Steffen Daode Nurpmeso, who has been actively using the email 5.2 code and testing my fixes and enhancements and finding and reporting bugs, pointed out in issue 11684 (closed) that I had forgotten to add a BytesHeaderParser when I added the other Bytes interfaces. He provided a patch to add it, which I validated and applied.
During the week I also spent time responding to review comments on the Policy framework. After a couple of rounds of refinement, none of which entailed substantial revisions, I was pretty sure we were ready to go. I gave the email sig the weekend to come up with any last comments.
No comments being forthcoming, Monday I committed both the header folding rewrite patch and the Policy framework patch to the mainline. I got a post-commit review from our docs master, Georg Brandl, pointing out a number of markup and text errors that the other reviewers (Barry Warsaw and Éric Araujo), as well as myself, had missed.
So at this point my feature branch is identical with the CPython mainline, which is a nice place to be. It is probably going to be a bit of time before that is true again, since the next steps involve adding another major feature: turning all headers in parsed messages into objects with enhanced features.

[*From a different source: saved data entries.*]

/-- Settles O41: the reset finds the state before the step. -/
theorem resetBetweenStepsRestoresTheResetValues : Obligations.ResetBetweenStepsRestoresTheResetValues := by
  intro s hl hr
  obtain ⟨u, -, hs⟩ := step_some hl hr
  rw [cutAt_zero] at hs
  exact ⟨_, hs, resetNow_eq s, resetNow_events s, sameStore_block (by rw [resetNow_eq]) (by rw [resetNow_eq])⟩

/-- Settles O42: the reset finds what the completed actions left. -/
theorem resetInsideAStepAbandonsIt : Obligations.ResetInsideAStepAbandonsIt := by
  intro s k hl hr
  obtain ⟨u, hu, hs⟩ := step_some hl hr
  refine ⟨_, u, _, hs, hu, rfl, ?_, ?_⟩
  · simp [resetNow_eq, State.cutAt]
  · have hevents : (s.cutAt u k).resetNow.events = _ := resetNow_events _
    rw [State.cutAt, perform_events, perform_cfg] at hevents
    refine ⟨?_, ?_, ?_, ?_, ?_, hevents⟩ <;> simp [resetNow_eq, State.cutAt]

/-- Settles O32: an empty Transport leaves `readChar` waiting. -/
theorem stepWaitsWhenNoCharacterCame : Obligations.StepWaitsWhenNoCharacterCame :=
  fun _ hl hr hrx => (step_none hl hr).trans (serve_nil hrx)

/-- Settles O31: the decoder reads the character in the context of the state before it is consumed. -/
theorem stepRunsTheDecodedInstruction : Obligations.StepRunsTheDecodedInstruction := by
  intro s c rest i hl hr hrx hi
  obtain ⟨hw, -, -⟩ := Laws.decode_isRow hi
  cases hi
  refine ⟨hw, ?_⟩
  rw [step_none hl hr, serve_cons hrx, rx_eq, hrx]
  rfl

end Sys2Proof.Proofs
end

section
/-! The Hex Codec's digits and case (30_encoding.md R73, 40_hex_codec.md R103, R109), the HexVal and transmit rows as
instructions, and what `decode` and `EmitResponse` are made of (41_protocol_fsm.md R132 to R134). -/

namespace Sys2Proof.Machine

/-- A successful pairing encodes back to the characters of the digits, in upper case (40_hex_codec.md R109). -/
theorem flatMap_encodeByte_decoded : ∀ {ascii bytes : List Byte},
    packDigits (ascii.map hexVal) = some bytes → bytes.flatMap encodeByte = ascii.map upperCase
  | [], _, h => by cases h; rfl
  | [_], _, h => by cases h
  | c :: d :: ascii, _, h => by
    obtain ⟨hn, ln, bs, hc, hd, hrest, rfl⟩ := packDigits_cons_some h
    rw [List.flatMap_cons, flatMap_encodeByte_decoded hrest, encodeByte, highNibble_join, lowNibble_join,
      hexChar_hexVal c hn hc, hexChar_hexVal d ln hd]
    rfl

/-- Upper-casing leaves exactly the texts without a lower-case hex letter. -/
theorem map_upperCase_eq_self (ascii : List Byte) :
    ascii.map upperCase = ascii ↔ ∀ c ∈ ascii, isLowerHex c = false := by
  simpa only [List.map_id, id, upperCase_eq_self] using List.map_inj_left (l := ascii) (f := upperCase) (g := id)

theorem hexVal_upperCase : ∀ c : Byte, hexVal (upperCase c) = hexVal c := by decide

/-- The HexVal row of a character delivers the character's HexVal (30_encoding.md R73). -/
theorem exec_decodeHex (c : Byte) (s : State) : exec (decodeHex c) s = .next (s.act (.digit (hexVal c))) := by
  unfold decodeHex
  split
  case h_23 =>
    simp only [imp_false] at *
    rw [Laws.hexVal_eq_none (by omega) (by omega) (by omega)]
    rfl
  all_goals
    simp only [hexVal, ‹c.toNat = _›]
    rfl

/-- The transmit row of a character hands it to the Transport (30_encoding.md R74, R76). -/
theorem exec_decodeTx {c : Byte} {i : Instr} (h : decodeTx c = .ok i) (s : State) :
    exec i s = .next (s.writeChar c) := by
  obtain ⟨-, -, hc⟩ := Laws.decodeTx_isRow h
  rw [← hc]
  unfold decodeTx at h
  split at h
  case h_19 => cases h
  all_goals
    cases h
    rfl

/-- Every digit of a response has a transmit row (30_encoding.md R74). -/
theorem decodeTx_hexChar : ∀ n : Nibble, (decodeTx (hexChar n)).isOk = true := by decide

/-- The characters of encoded bytes are digits of nibbles (40_hex_codec.md R106). -/
theorem mem_hexEncode {bytes : List Byte} {n : Nat} {c : Byte} (h : c ∈ hexEncode bytes n) : ∃ v, c = hexChar v := by
  obtain ⟨b, -, hb⟩ := List.mem_flatMap.mp h
  obtain rfl | rfl : c = _ ∨ c = _ := by simpa [encodeByte] using hb
  · exact ⟨_, rfl⟩
  · exact ⟨_, rfl⟩

/-- No character of a response is outside the transmit table (30_encoding.md R76). -/
theorem responseFrame_transmitted {b : Block} {c : Byte} (h : c ∈ responseFrame b) : ∃ i, decodeTx c = .ok i := by
  obtain rfl | hdigit | rfl : c = charR ∨ c ∈ hexEncode b.toList 16 ∨ c = charLf := by
    simpa [responseFrame] using h
  · exact ⟨_, rfl⟩
  · obtain ⟨v, rfl⟩ := mem_hexEncode hdigit
    have hok := decodeTx_hexChar v
    cases hrow : decodeTx (hexChar v) with
    | ok i => exact ⟨i, rfl⟩
    | error e => rw [hrow] at hok; cases hok
  · exact ⟨_, rfl⟩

After handling the work done by Steffen and Torsten, while I was still waiting for the reviews of the Policy framework, I started working on the next piece of the puzzle. The email6 design calls for having a mechanism for looking up specific object classes to instantiate when handling specific header types and message types. In the initial design worked out with the email-sig, we envisioned two registries that would provide this information, one for headers and one for mime types. We also envisioned that there would actually be four registries shipped with the email package: one pair for email5 backward compatibility, and one pair to provide the new email6 functions.
In more recent discussions we have modified this design in two way. First, because we decided to factor out the policy framework from the message and header object management, we concluded that having factory functions for headers and messages made more sense than having a registry. A factory can be backed by a registry, but making the access point that the package uses to obtain the instances a factory function gives the implementor of the factory function (including us) more flexibility than a simple registry would.

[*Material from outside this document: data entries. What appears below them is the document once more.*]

-- ==== Sys2Proof/Certificates/Slice0/Obligations.lean ====
section
/-! DEFINITION. The statements for the provers. Each docstring names the rule of the spec it formalises; where a clause
rests on a choice (the spec's own decision D<n>, or the model's log entry), it says so. -/

open Sys2Proof Sys2Proof.Machine

/-! ### Encoding -/

/-- Decode and encode agree for every well-formed instruction, wire frame or event (R51, R52, R55, R58; the ordinals are
the spec's own, D4, and the operand lines the model's, log 9). -/
def Obligations.DecodeInvertsEncode : Prop :=
  ∀ i : Instr, i.wf = true → decodeEncoded (encode i) = .ok i

/-- A frame that decodes is well-formed, and its encoding is exactly the bytes BOUNDARY cuts (R52, R57, R90). -/
def Obligations.WireDecodingReadsTheBoundary : Prop :=
  ∀ (q rest : List Byte) (i : Instr), decodeWire q = .ok (i, rest) →
    i.wf = true ∧ ∃ n, boundary q = .found n ∧ encode i = .wire (q.take n) ∧ rest = q.drop n

/-- Words written out from the spec: the header bytes of R55, the example frame of the layout R52, ordinals of R58. -/
def Obligations.SpecWordsDecode : Prop :=
  decodeWire [0x06#8] = .ok (.ack, []) ∧ decodeWire [0x15#8] = .ok (.nak, []) ∧
  decodeWire [0x18#8] = .ok (.can, []) ∧ decodeWire [0x7F#8] = .ok (.unknown 0x7F#8, []) ∧
  decodeWire [0x01#8, 0x03#8, 0x00#8, 0x20#8, 0xDC#8] = .ok (.data 0x03#8 [0x00#8, 0x20#8, 0xDC#8], []) ∧
  decodeOffer { ordinal := 0x0#4, operands := {} } = .ok .reset ∧
  decodeOffer { ordinal := 0x3#4, operands := { handle := ⟨7⟩ } } = .ok (.timeout ⟨7⟩) ∧
  decodeOffer { ordinal := 0x8#4, operands := {} } = .ok .rxExtract ∧
  decodeOffer { ordinal := 0xD#4, operands := { bytes := [0x06#8] } } = .ok (.boundary [0x06#8])

/-- R55: the first byte of a frame selects its kind, and all 256 values are assigned. -/
def Obligations.HeaderByteSelectsTheKind : Prop :=
  ∀ (x : Byte) (rest : List Byte),
    (x = 0x06#8 → decodeWire (x :: rest) = .ok (.ack, rest)) ∧
    (x = 0x15#8 → decodeWire (x :: rest) = .ok (.nak, rest)) ∧
    (x = 0x18#8 → decodeWire (x :: rest) = .ok (.can, rest)) ∧
    (x ≠ 0x01#8 → x ≠ 0x06#8 → x ≠ 0x15#8 → x ≠ 0x18#8 → decodeWire (x :: rest) = .ok (.unknown x, rest)) ∧
    (x = 0x01#8 → ∀ (l : Byte) (body : List Byte), body.length = l.toNat →
      decodeWire (x :: l :: (body ++ rest)) = .ok (.data l body, rest))

/-- R57: a header other than 0x01 has length 1, known at once; after 0x01 the length is `nat(next byte) + 2`. -/
def Obligations.FrameLengthFromHeaderAndLength : Prop :=
  (∀ (h : Byte) (t : List Byte), h ≠ 0x01#8 → boundary (h :: t) = .found 1) ∧
  (boundary [0x01#8] = .needMore) ∧
  (∀ (l : Byte) (t : List Byte), boundary (0x01#8 :: l :: t) =
    if t.length < l.toNat then .needMore else .found (l.toNat + 2))

/-! ### The step -/

/-- When the environment offers a word that decodes to `i`, the step is `exec` of `i` with that offer used up; before
the first RESET only RESET is taken (R9, R18, R24; the offers are the model's own, log 1, and so is the bit, log 2). -/
def Obligations.StepRunsTheOfferedEvent : Prop :=
  ∀ (s : State) (o : Offer) (rest : List Offer) (i : Instr), s.offers = o :: rest → decodeOffer o = .ok i →
    step s = if s.resetSeen = true ∨ i = .reset then exec i { s with offers := rest }
      else .refused .beforeFirstReset

/-- An offer that decodes to no event (the ordinals 0xE and 0xF, R58, D4) is refused, and these two are the only ones. -/
def Obligations.UnassignedOrdinalsAreRefused : Prop :=
  (∀ (s : State) (o : Offer) (rest : List Offer), s.offers = o :: rest → (o.ordinal = 0xE#4 ∨ o.ordinal = 0xF#4) →
    step s = .refused (.undecodable (.unassignedOrdinal o.ordinal))) ∧
  (∀ o : Offer, o.ordinal ≠ 0xE#4 → o.ordinal ≠ 0xF#4 → ∃ i, decodeOffer o = .ok i)

/-- With nothing offered the unit takes its own RX_EXTRACT when a frame waits and a RESET has happened, and otherwise
idles (R18, R159; the model's choice, log 13). -/
def Obligations.UnofferedStepExtractsOrIdles : Prop :=
  ∀ s : State, s.offers = [] →
    (s.resetSeen = true → s.frameAvail = true → step s = exec .rxExtract s) ∧
    (s.resetSeen = true → s.frameAvail = false → step s = .next s) ∧
    (s.resetSeen = false → step s = .next s)

/-- RX_EXTRACT runs the wire instruction its frame decodes to, in the state whose queue no longer holds the frame
(R94, R115). -/
def Obligations.ExtractRunsTheDecodedFrame : Prop :=
  ∀ (s : State) (i : Instr) (rest : List Byte), s.engState ≠ .stopped → decodeWire s.rxq = .ok (i, rest) →
    exec .rxExtract s = exec i { s with rxq := rest }

/-- A step is refused only for the reasons the spec gives: an unassigned ordinal (R58), anything before the first RESET
(R24), CHECKSUM or UPDATE_CHECKSUM on fewer than 2 bytes (R72, R74, D10). Nothing faults (R141). -/
def Obligations.RefusalsAreTheSpecsOwn : Prop :=
  ∀ s : State, SafeStep s ∨
    (∃ o rest, s.offers = o :: rest ∧
      ((o.ordinal = 0xE#4 ∨ o.ordinal = 0xF#4) ∧ step s = .refused (.undecodable (.unassignedOrdinal o.ordinal)) ∨
       s.resetSeen = false ∧ o.ordinal ≠ 0x0#4 ∧ step s = .refused .beforeFirstReset ∨
       s.resetSeen = true ∧ o.operands.bytes.length < 2 ∧
         (o.ordinal = 0x9#4 ∧ step s = .refused .checksumTooShort ∨
          o.ordinal = 0xB#4 ∧ step s = .refused .updateChecksumTooShort)))

/-! ### Reset and the invariants -/

/-- The values after RESET (R24, R171; values the spec's own, D21). -/
def Obligations.ResetStateHasTheSpecValues : Prop :=
  State.reset.rxq = [] ∧ State.reset.engState = .idle ∧ State.reset.permit = .free ∧
  State.reset.pending = none ∧ State.reset.stopCause = none

/-- RESET in every state sets the five elements, emits nothing and completes nothing (R170, D21), and is what makes the
other steps possible (R24; the bit is the model's, log 2). -/
def Obligations.ResetRestoresAllFiveElements : Prop :=
  ∀ s : State, exec .reset s = .next
    { s with rxq := [], engState := .idle, permit := .free, pending := none, stopCause := none, resetSeen := true }

/-- The invariants hold after reset (R16, R24). -/
def Obligations.ResetMeetsTheInvariants : Prop := UnitInv State.reset

/-- Every step keeps them, whatever the environment offers and whatever the transport answers (R16). -/
def Obligations.EveryStepKeepsTheInvariants : Prop :=
  ∀ s t : State, UnitInv s → step s = .next t → UnitInv t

The second, in batting around backward compatibility issues, we realized that it might just be possible to provide full backward compatibility in the classes that support the new email6 API. The proposed new API can be made to not overlap with the old API, thus allowing both to be supported by the same classes. The key to this realization was the idea that the header class can be derived from the Python str class, and thus provide backward compatible semantics. All of the additional API methods are just that, additional methods.
This means that headers are immutable objects, which traditional email4/5 Header objects are not. This is something that I had been thinking about doing for the email6 header classes anyway. It has always bothered me that one could create, say, a ‘To’ header, attach it to a message, move on to processing another message, modify the ‘To’ header, attach it to the new message....and have inadvertently modified the recipients of the first message.
You could argue that this is the nature of using objects in an object oriented system, and that it is your responsibility as an application programmer not to do that. The difference here is that most headers in a message are strings, and thus immutable. So the default mind set when dealing with message headers is that once you’ve set it, the header is set in stone unless you change it on that message. This also seems like the way one would expect it to work even if all headers are in fact objects, simply because our mental model of email messages has headers as simple strings.
So I like this new design of headers as immutable objects that normally act like strings. At this point I’ve implemented enough to prove the concept: we can indeed have a subclass of str and use it for all the headers in a parsed message and still have all the tests pass.